ALREADY EMBEZZLED ONCE BY NAJIB & JHO LOW’S 1MDB SHENANIGANS, AABAR NOW WANTS ‘HIGH EXIT PRICE’ FOR RHB STAKE IN AMMB MERGER

Based on the market’s reaction so far, investors do not seem too hung up on the failed merger proposed between RHB Bank Bhd and AMMB Holdings Bhd (AmBank).

Since the proposed exercise was announced in early June, shares of both stocks have trended down signalling investor nervousness on potential benefits and synergies that the two banks would have derived considering there were duplication in business.
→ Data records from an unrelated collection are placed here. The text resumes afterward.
/-- 8-bit loads between registers and of immediates (R400, R401, R418, R419). -/
def Obligations.Load8BetweenRegisters : Prop :=
  (∀ (r src : Reg8) (s : State), Effect (.ldRS r src) s [.ofReg r] [] 4 fun t => t.reg r = s.reg src) ∧
    (∀ (r : Reg8) (n : Byte) (s : State), Effect (.ldRN r n) s [.ofReg r] [] 7 fun t => t.reg r = n) ∧
    (∀ (x : XY) (r src : RegX) (s : State),
      Effect (x.pick (.ldRSIxHalf r src) (.ldRSIyHalf r src)) s [.ofRegX x r] [] 8
        fun t => t.regX x r = s.regX x src ∧ (r = .xh → t.half x .low = s.half x .low) ∧
          (r = .xl → t.half x .high = s.half x .high)) ∧
    ∀ (x : XY) (half : Half) (n : Byte) (s : State),
      Effect (x.pick (.ldIxHalfN half n) (.ldIyHalfN half n)) s [.ofXy x] [] 11
        fun t => t.half x half = n ∧ t.half x half.other = s.half x half.other

/-- 8-bit loads from memory (R402, R403, R408, R409, R410). -/
def Obligations.Load8FromMemory : Prop :=
  ∀ s : State,
    (∀ r : Reg8, LoadsFrom (.ldRAtHl r) s s.hl [.ofReg r] 7 fun v t => t.reg r = v) ∧
      (∀ (x : XY) (r : Reg8) (d : Byte),
        LoadsFrom (x.pick (.ldRAtIxd r d) (.ldRAtIyd r d)) s (indexed s x d) [.ofReg r] 19 fun v t => t.reg r = v) ∧
      LoadsFrom .ldAAtBc s s.bc [.a] 7 (fun v t => t.a = v) ∧
      LoadsFrom .ldAAtDe s s.de [.a] 7 (fun v t => t.a = v) ∧
      ∀ nn : Word, LoadsFrom (.ldAAtNn nn) s nn [.a] 13 fun v t => t.a = v

/-- 8-bit stores to memory (R404, R405, R406, R407, R411, R412, R413). -/
def Obligations.Store8ToMemory : Prop :=
  ∀ s : State,
    (∀ src : Reg8, StoresTo (.ldAtHlS src) s s.hl (s.reg src) 7) ∧
      (∀ n : Byte, StoresTo (.ldAtHlN n) s s.hl n 10) ∧
      (∀ (x : XY) (d : Byte) (src : Reg8),
        StoresTo (x.pick (.ldAtIxdS d src) (.ldAtIydS d src)) s (indexed s x d) (s.reg src) 19) ∧
      (∀ (x : XY) (d n : Byte), StoresTo (x.pick (.ldAtIxdN d n) (.ldAtIydN d n)) s (indexed s x d) n 19) ∧
      StoresTo .ldAtBcA s s.bc s.a 7 ∧ StoresTo .ldAtDeA s s.de s.a 7 ∧
      ∀ nn : Word, StoresTo (.ldAtNnA nn) s nn s.a 13

/-- Loads of and from I and R (R414, R415, R416, R417). -/
def Obligations.SpecialRegisterLoads : Prop :=
  ∀ s : State,
    (Effect .ldAI s [.a, .f] [] 9 fun t =>
        t.a = s.i ∧ t.flags = resultFlags s.i { s.flags with h := false, n := false, pv := s.iff2 }) ∧
      (Effect .ldAR s [.a, .f] [] 9 fun t =>
        t.a = s.r ∧ t.flags = resultFlags s.r { s.flags with h := false, n := false, pv := s.iff2 }) ∧
      endOf .ldAI = (.none, true) ∧ endOf .ldAR = (.none, true) ∧
      (Effect .ldIA s [.i] [] 9 fun t => t.i = s.a) ∧
      Effect .ldRA s [.r] [] 9 fun t => t.r = s.a

/-- 16-bit loads of immediates and of SP (R450, R451, R458, R459). -/
def Obligations.Load16OfRegisters : Prop :=
  (∀ (rp : RegPair) (nn : Word) (s : State),
      Effect (.ldRpNn rp nn) s (Field.ofPair rp) [] 10 fun t => t.pairOf rp = nn) ∧
    (∀ (x : XY) (nn : Word) (s : State),
      Effect (x.pick (.ldIxNn nn) (.ldIyNn nn)) s [.ofXy x] [] 14 fun t => t.xy x = nn) ∧
    (∀ s : State, Effect .ldSpHl s [.sp] [] 6 fun t => t.sp = s.hl) ∧
    ∀ (x : XY) (s : State), Effect (x.pick .ldSpIx .ldSpIy) s [.sp] [] 10 fun t => t.sp = s.xy x

/-- 16-bit loads from memory (R452, R453, R454). -/
def Obligations.Load16FromMemory : Prop :=
  ∀ (s : State) (nn : Word),
    LoadsWordFrom (.ldHlAtNn nn) s nn [.h, .l] 16 (fun v t => t.hl = v) ∧
      (∀ rp : RegPair, LoadsWordFrom (.ldRpAtNn rp nn) s nn (Field.ofPair rp) 20 fun v t => t.pairOf rp = v) ∧
      LoadsWordFrom (.ldHlAtNnEd nn) s nn [.h, .l] 20 (fun v t => t.hl = v) ∧
      ∀ x : XY, LoadsWordFrom (x.pick (.ldIxAtNn nn) (.ldIyAtNn nn)) s nn [.ofXy x] 20 fun v t => t.xy x = v

/-- 16-bit stores to memory (R455, R456, R457). -/
def Obligations.Store16ToMemory : Prop :=
  ∀ (s : State) (nn : Word),
    StoresWordTo (.ldAtNnHl nn) s nn s.hl 16 ∧
      (∀ rp : RegPair, StoresWordTo (.ldAtNnRp nn rp) s nn (s.pairOf rp) 20) ∧
      StoresWordTo (.ldAtNnHlEd nn) s nn s.hl 20 ∧
      ∀ x : XY, StoresWordTo (x.pick (.ldAtNnIx nn) (.ldAtNnIy nn)) s nn (s.xy x) 20

/-- PUSH (R460, R461, R470). -/
def Obligations.PushStoresAPair : Prop :=
  ∀ s : State,
    (∀ rp : StackPair, Pushes (.pushRp2 rp) s (s.stackPair rp) [] 11 fun _ => True) ∧
      ∀ x : XY, Pushes (x.pick .pushIx .pushIy) s (s.xy x) [] 15 fun _ => True

/-- POP (R462, R463, R471). -/
def Obligations.PopLoadsAPair : Prop :=
  ∀ s : State,
    (∀ rp : StackPair, Pops (.popRp2 rp) s (Field.ofStackPair rp) 10 fun v t => t.stackPair rp = v) ∧
      ∀ x : XY, Pops (x.pick .popIx .popIy) s [.ofXy x] 14 fun v t => t.xy x = v

/-- EX AF,AF', EX DE,HL and EXX (R500, R501, R502). -/
def Obligations.RegisterExchanges : Prop :=
  ∀ s : State,
    (Effect .exAfAf s [.a, .f, .altA, .altF] [] 4 fun t =>
        t.a = s.altA ∧ t.f = s.altF ∧ t.altA = s.a ∧ t.altF = s.f) ∧
      (Effect .exDeHl s [.d, .e, .h, .l] [] 4 fun t => t.de = s.hl ∧ t.hl = s.de) ∧
      Effect .exx s [.b, .c, .d, .e, .h, .l, .altB, .altC, .altD, .altE, .altH, .altL] [] 4 fun t =>
        (t.b = s.altB ∧ t.c = s.altC ∧ t.d = s.altD ∧ t.e = s.altE ∧ t.h = s.altH ∧ t.l = s.altL) ∧
          t.altB = s.b ∧ t.altC = s.c ∧ t.altD = s.d ∧ t.altE = s.e ∧ t.altH = s.h ∧ t.altL = s.l

/-- EX (SP),HL and EX (SP),XY (R503, R504). -/
def Obligations.ExchangeWithTopOfStack : Prop :=
  ∀ s : State,
    let exchanges (i : Instr) (v : Word) (changed : List Field) (cycles : Nat) (post : Word → State → Prop) : Prop :=
      (∀ lo hi, Reads s s.sp lo → Reads s (s.sp + 1#16) hi → s.writable s.sp = true → s.writable (s.sp + 1#16) = true →
          Effect i s changed [(s.sp + 1#16, hiByte v), (s.sp, loByte v)] cycles (post (pair hi lo))) ∧
        (∀ e, s.peek s.sp = .error e → exec i s = .fault (e.toFault s)) ∧
        (∀ lo e, Reads s s.sp lo → s.peek (s.sp + 1#16) = .error e → exec i s = .fault (e.toFault s)) ∧
        (∀ lo hi e, Reads s s.sp lo → Reads s (s.sp + 1#16) hi → WriteFails s (s.sp + 1#16) e →
          exec i s = .fault (e.toFault s)) ∧
        ∀ lo hi e, Reads s s.sp lo → Reads s (s.sp + 1#16) hi → s.writable (s.sp + 1#16) = true →
          WriteFails s s.sp e →
          ∃ left, exec i s = .fault (e.toFault left) ∧ Frame [.mem] s left ∧
            ∀ x, left.peek x = afterStores s [(s.sp + 1#16, hiByte v)] x
    exchanges .exAtSpHl s.hl [.h, .l] 19 (fun v t => t.hl = v) ∧
      ∀ x : XY, exchanges (x.pick .exAtSpIx .exAtSpIy) (s.xy x) [.ofXy x] 23 fun v t => t.xy x = v

/-- LDI, LDD, LDIR and LDDR (R506, R507, R508, R509). -/
def Obligations.BlockLoad : Prop :=
  ∀ (dir : Dir) (repeats : Bool) (s : State),
    let count := s.bc - 1#16
    let again := repeats && decide (count.toNat ≠ 0)
    let i := blockLoadRow dir repeats
    (∀ v, Reads s s.hl v → s.writable s.de = true →
        Effect i s ([.b, .c, .d, .e, .h, .l, .f] ++ if again then [.pc, .draws] else []) [(s.de, v)]
          (if again then 21 else 16)
          fun t => t.bc = count ∧ t.hl = dir.move s.hl ∧ t.de = dir.move s.de ∧ (again = true → t.pc = s.pc - 2#16) ∧
            ∃ fl, BlockLoadRule v s.a count s.flags fl ∧ repeatFlags again fl t.flags) ∧
      (∀ e, s.peek s.hl = .error e → exec i s = .fault (e.toFault s)) ∧
      ∀ v e, Reads s s.hl v → WriteFails s s.de e → exec i s = .fault (e.toFault s)

/-- CPI, CPD, CPIR and CPDR (R510, R511, R512, R513). -/
def Obligations.BlockCompare : Prop :=
  ∀ (dir : Dir) (repeats : Bool) (s : State),
    let count := s.bc - 1#16
    let i := blockCompareRow dir repeats
    (∀ v, Reads s s.hl v →
        let again := repeats && decide (count.toNat ≠ 0 ∧ s.a ≠ v)
        Effect i s ([.b, .c, .h, .l, .f] ++ if again then [.pc, .draws] else []) [] (if again then 21 else 16)
          fun t => t.bc = count ∧ t.hl = dir.move s.hl ∧ (again = true → t.pc = s.pc - 2#16) ∧
            ∃ fl, BlockCompareRule s.a v count s.flags fl ∧ repeatFlags again fl t.flags) ∧
      ∀ e, s.peek s.hl = .error e → exec i s = .fault (e.toFault s)

/-- ADD, ADC, SUB, SBC, AND, XOR, OR and CP in every operand form (R550, R551, R553, R554, R557, R560, R561, R562, R563,
R564, R565, R567). -/
def Obligations.AccumulatorOperations : Prop :=
  ∀ (op : AluOp) (s : State),
    let result (v : Byte) (t : State) : Prop := AluRule op s.a v s.flags.c t.a t.flags
    (∀ src : Reg8, Effect (aluReg op src) s [.a, .f] [] 4 (result (s.reg src))) ∧
      (∀ n : Byte, Effect (aluImm op n) s [.a, .f] [] 7 (result n)) ∧
      (∀ (x : XY) (half : Half), Effect (aluHalf op x half) s [.a, .f] [] 8 (result (s.half x half))) ∧
      LoadsFrom (aluHl op) s s.hl [.a, .f] 7 result ∧
      ∀ (x : XY) (d : Byte), LoadsFrom (aluXy op x d) s (indexed s x d) [.a, .f] 19 result

/-- 8-bit INC and DEC in every operand form (R555, R556, R570, R571, R572, R573, R574, R575, R576). -/
def Obligations.IncrementAndDecrement8 : Prop :=
  ∀ (up : Bool) (s : State),
    (∀ r : Reg8, Effect (countRegRow up r) s [.ofReg r, .f] [] 4
        fun t => StepRule up (s.reg r) s.flags (t.reg r) t.flags) ∧
      (∀ (x : XY) (half : Half), Effect (countHalfRow up x half) s [.ofXy x, .f] [] 8
        fun t => StepRule up (s.half x half) s.flags (t.half x half) t.flags ∧
          t.half x half.other = s.half x half.other) ∧
      Modifies (countHlRow up) s s.hl [.f] 11 (fun v res t => StepRule up v s.flags res t.flags) ∧
      ∀ (x : XY) (d : Byte), Modifies (countXyRow up x d) s (indexed s x d) [.f] 23
        fun v res t => StepRule up v s.flags res t.flags

/-- DAA, CPL and NEG (R600, R601, R602). -/
def Obligations.AdjustComplementNegate : Prop :=
  ∀ s : State,
    (Effect .daa s [.a, .f] [] 4 fun t => DaaRule s.a s.flags t.a t.flags) ∧
      (Effect .cpl s [.a, .f] [] 4 fun t =>
        t.a.toNat = 255 - s.a.toNat ∧
          t.flags = { s.flags with h := true, n := true, f5 := t.a.getLsbD 5, f3 := t.a.getLsbD 3 }) ∧
      (Effect .neg s [.a, .f] [] 8 fun t => Sub8Rule 0#8 s.a false t.a t.flags) ∧
      ∀ y : Fin 8, Effect (.negMirror y) s [.a, .f] [] 8 fun t => Sub8Rule 0#8 s.a false t.a t.flags

/-- SCF and CCF (R605, R606). -/
def Obligations.SetAndComplementCarry : Prop :=
  ∀ s : State,
    let mixed (t : State) : Prop :=
      (s.a.getLsbD 5 = true → t.flags.f5 = true) ∧
        (s.a.getLsbD 5 = false → s.flags.f5 = false → t.flags.f5 = false) ∧
        (s.a.getLsbD 3 = true → t.flags.f3 = true) ∧
        (s.a.getLsbD 3 = false → s.flags.f3 = false → t.flags.f3 = false)
    (Effect .scf s [.f, .draws] [] 4 fun t => mixed t ∧
        t.flags = { s.flags with c := true, h := false, n := false, f5 := t.flags.f5, f3 := t.flags.f3 }) ∧
      Effect .ccf s [.f, .draws] [] 4 fun t => mixed t ∧
        t.flags = { s.flags with c := !s.flags.c, h := s.flags.c, n := false, f5 := t.flags.f5, f3 := t.flags.f3 }

/-- NOP, HALT, DI, EI, IM and the ED no-operations (R610, R611, R612, R613, R614, R615, R616, R617, R618). -/
def Obligations.CpuControl : Prop :=
  ∀ s : State,
    (Effect .nop s [] [] 4 fun _ => True) ∧
      (Effect .halt s [.halted] [] 4 fun t => t.halted = true) ∧
      (Effect .di s [.iff1, .iff2] [] 4 fun t => t.iff1 = false ∧ t.iff2 = false) ∧
      (Effect .ei s [.iff1, .iff2] [] 4 fun t => t.iff1 = true ∧ t.iff2 = true) ∧ endOf .ei = (.intOnly, false) ∧
      (∀ i ∈ [Instr.im0, .im0Mirror], Effect i s [.im] [] 8 fun t => t.im = .im0) ∧
      (∀ i ∈ [Instr.im1, .im1Mirror], Effect i s [.im] [] 8 fun t => t.im = .im1) ∧
      (∀ i ∈ [Instr.im2, .im2Mirror], Effect i s [.im] [] 8 fun t => t.im = .im2) ∧
      (∀ y : Bool, Effect (.im01 y) s [.im, .draws] [] 8 fun t => t.im = .im0 ∨ t.im = .im1) ∧
      (∀ y : Bool, Effect (.nopEd7 y) s [] [] 8 fun _ => True) ∧
      ∀ op : Byte, Effect (.nopEd op) s [] [] 8 fun _ => True

/-- 16-bit arithmetic (R650, R651, R652, R653, R654, R655, R656, R657, R658, R659, R660). -/
def Obligations.Arithmetic16 : Prop :=
  ∀ s : State,
    (∀ rp : RegPair,
        (Effect (.addHlRp rp) s [.h, .l, .f] [] 11 fun t => Add16Rule s.hl (s.pairOf rp) s.flags t.hl t.flags) ∧
          (Effect (.adcHlRp rp) s [.h, .l, .f] [] 15 fun t => Adc16Rule s.hl (s.pairOf rp) s.flags.c t.hl t.flags) ∧
          (Effect (.sbcHlRp rp) s [.h, .l, .f] [] 15 fun t => Sbc16Rule s.hl (s.pairOf rp) s.flags.c t.hl t.flags) ∧
          (Effect (.incRp rp) s (Field.ofPair rp) [] 6 fun t =>
            (t.pairOf rp).toNat = ((s.pairOf rp).toNat + 1) % 0x10000) ∧
          Effect (.decRp rp) s (Field.ofPair rp) [] 6 fun t =>
            (t.pairOf rp).toNat = ((s.pairOf rp).toNat + 0xFFFF) % 0x10000) ∧
      ∀ x : XY,
        (∀ rp : XPair, Effect (x.pick (.addIxRp rp) (.addIyRp rp)) s [.ofXy x, .f] [] 15
            fun t => Add16Rule (s.xy x) (s.xPair x rp) s.flags (t.xy x) t.flags) ∧
          (Effect (x.pick .incIx .incIy) s [.ofXy x] [] 10 fun t => (t.xy x).toNat = ((s.xy x).toNat + 1) % 0x10000) ∧
          Effect (x.pick .decIx .decIy) s [.ofXy x] [] 10 fun t =>
            (t.xy x).toNat = ((s.xy x).toNat + 0xFFFF) % 0x10000

/-- Rotates and shifts of registers (R700, R701, R702, R703). -/
def Obligations.RotatesOfRegisters : Prop :=
  ∀ (op : RotOp) (s : State),
    (∀ i : Instr, rotARow op = some i → Effect i s [.a, .f] [] 4 fun t => RotARule op s.a s.flags t.a t.flags) ∧
      ∀ r : Reg8, Effect (rotReg op r) s [.ofReg r, .f] [] 8
        fun t => RotRule op (s.reg r) s.flags.c (t.reg r) t.flags

/-- Rotates and shifts of memory, their copy forms, RLD and RRD (R713, R714, R715). -/
def Obligations.RotatesOfMemory : Prop :=
  ∀ s : State,
    (∀ op : RotOp,
        Modifies (rotHl op) s s.hl [.f] 15 (fun v res t => RotRule op v s.flags.c res t.flags) ∧
          ∀ (x : XY) (d : Byte),
            Modifies (rotXy op x d) s (indexed s x d) [.f] 23 (fun v res t => RotRule op v s.flags.c res t.flags) ∧
              ∀ r : Reg8, Modifies (rotCopy op x d r) s (indexed s x d) [.f, .ofReg r] 23
                fun v res t => RotRule op v s.flags.c res t.flags ∧ t.reg r = res) ∧
      Modifies .rld s s.hl [.a, .f] 18 (fun v res t =>
        res.toNat = v.toNat % 16 * 16 + s.a.toNat % 16 ∧ t.a.toNat = s.a.toNat / 16 * 16 + v.toNat / 16 ∧
          ByteFlagsRule t.a s.flags t.flags) ∧
      Modifies .rrd s s.hl [.a, .f] 18 fun v res t =>
        res.toNat = s.a.toNat % 16 * 16 + v.toNat / 16 ∧ t.a.toNat = s.a.toNat / 16 * 16 + v.toNat % 16 ∧
          ByteFlagsRule t.a s.flags t.flags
Only RHB’s shares are up since Tuesday’s announcement that the merger was off.

When the merger talks were first announced in June, it looked like the marriage between both banks would be a formality.

It had the “blessings” of the regulator, which has been advocating for banks to be institutionalised. But both banks could not reach an agreement on the terms and conditions.

Market talk is that there were issues on both banks that did not sit well with substantial shareholders of the opposing banking groups.

For RHB, this is the second failed merger attempt in recent years.

In 2015, it was part of the proposed three-way mega merger involving CIMB Group Holdings Bhd and Malaysia Building Society Bhd.

That deal was called off by CIMB after declining economic conditions cast doubts over the synergies that could have been reaped from the exercise. Aabar Investments PJS, which holds 17.75% in RHB was also seen as wanting a higher price for its shares in RHB.

Before this, RHB, then known as RHB Capital Bhd, was at the centre of a takeover battle by bigger rivals Malayan Banking Bhd and CIMB.

Aabar was the stumbling block in that deal too as it had apparently sought a high exit price.

RHB’s valuation has often been benchmarked against the price that Aabar paid in 2011 for its stake from sister company Abu Dhabi Commercial Bank (ADCB).

ADCB bought into RHB at a valuation of 2.25 times price-to-book value (P/B).

But Aabar as a deal breaker is less a factor now as its stake has been diluted from 25% initially after it did not subscribe to RHB’s recent rights issue and dividend reinvestment plan.

This is because through the asset and liability method, RHB, would have only needed a simple majority of 50% plus one share to take over the assets and liabilities of AmBank. On the other hand, AmBank would require 75% shareholder acceptance.

RHB’s major shareholder is the Employees Provident Fund (EPF) with 40.8% stake, while another key shareholder is Tan Sri Ong Leong Huat’s OSK Holdings Bhd with 10.13%.

So for the time being, it looks like RHB, the fourth largest bank by assets, has to move on its business alone.

While we cannot discount the possibility that it could seek other suitors as the central bank’s approval for merger negotiations runs through to end of November, this is unlikely the case.

As for AmBank, there would likely be new shareholders coming in given that Australia and New Zealand Banking Group Ltd (ANZ) of Australia is looking to divest its 23.78% strategic stake.

This being the case, AmBank, which is sixth largest by assets, will still be seen as a “M&A” play.

It was said that Kumpulan Wang Persaraan (KWAP) was in discussion to assume ANZ’s block of shares. It cannot be ruled out that this could still happen.

Then there is Tan Sri Azman Hashim, AmBank’s chairman and second largest shareholder with 13%, who is said to be “impartial to the move.”

At some point, the 78-year old banker would need to make a decision has to what he has to do with his shareholding.

Banking regulations do not allow individuals to own more than a 5% stake in a financial institution and need an approval from the central bank to hold a larger stake.

Whether this block of shares can be put into a trust or the exemption allowed to be extended to the next generation is not certain and unlikely the case.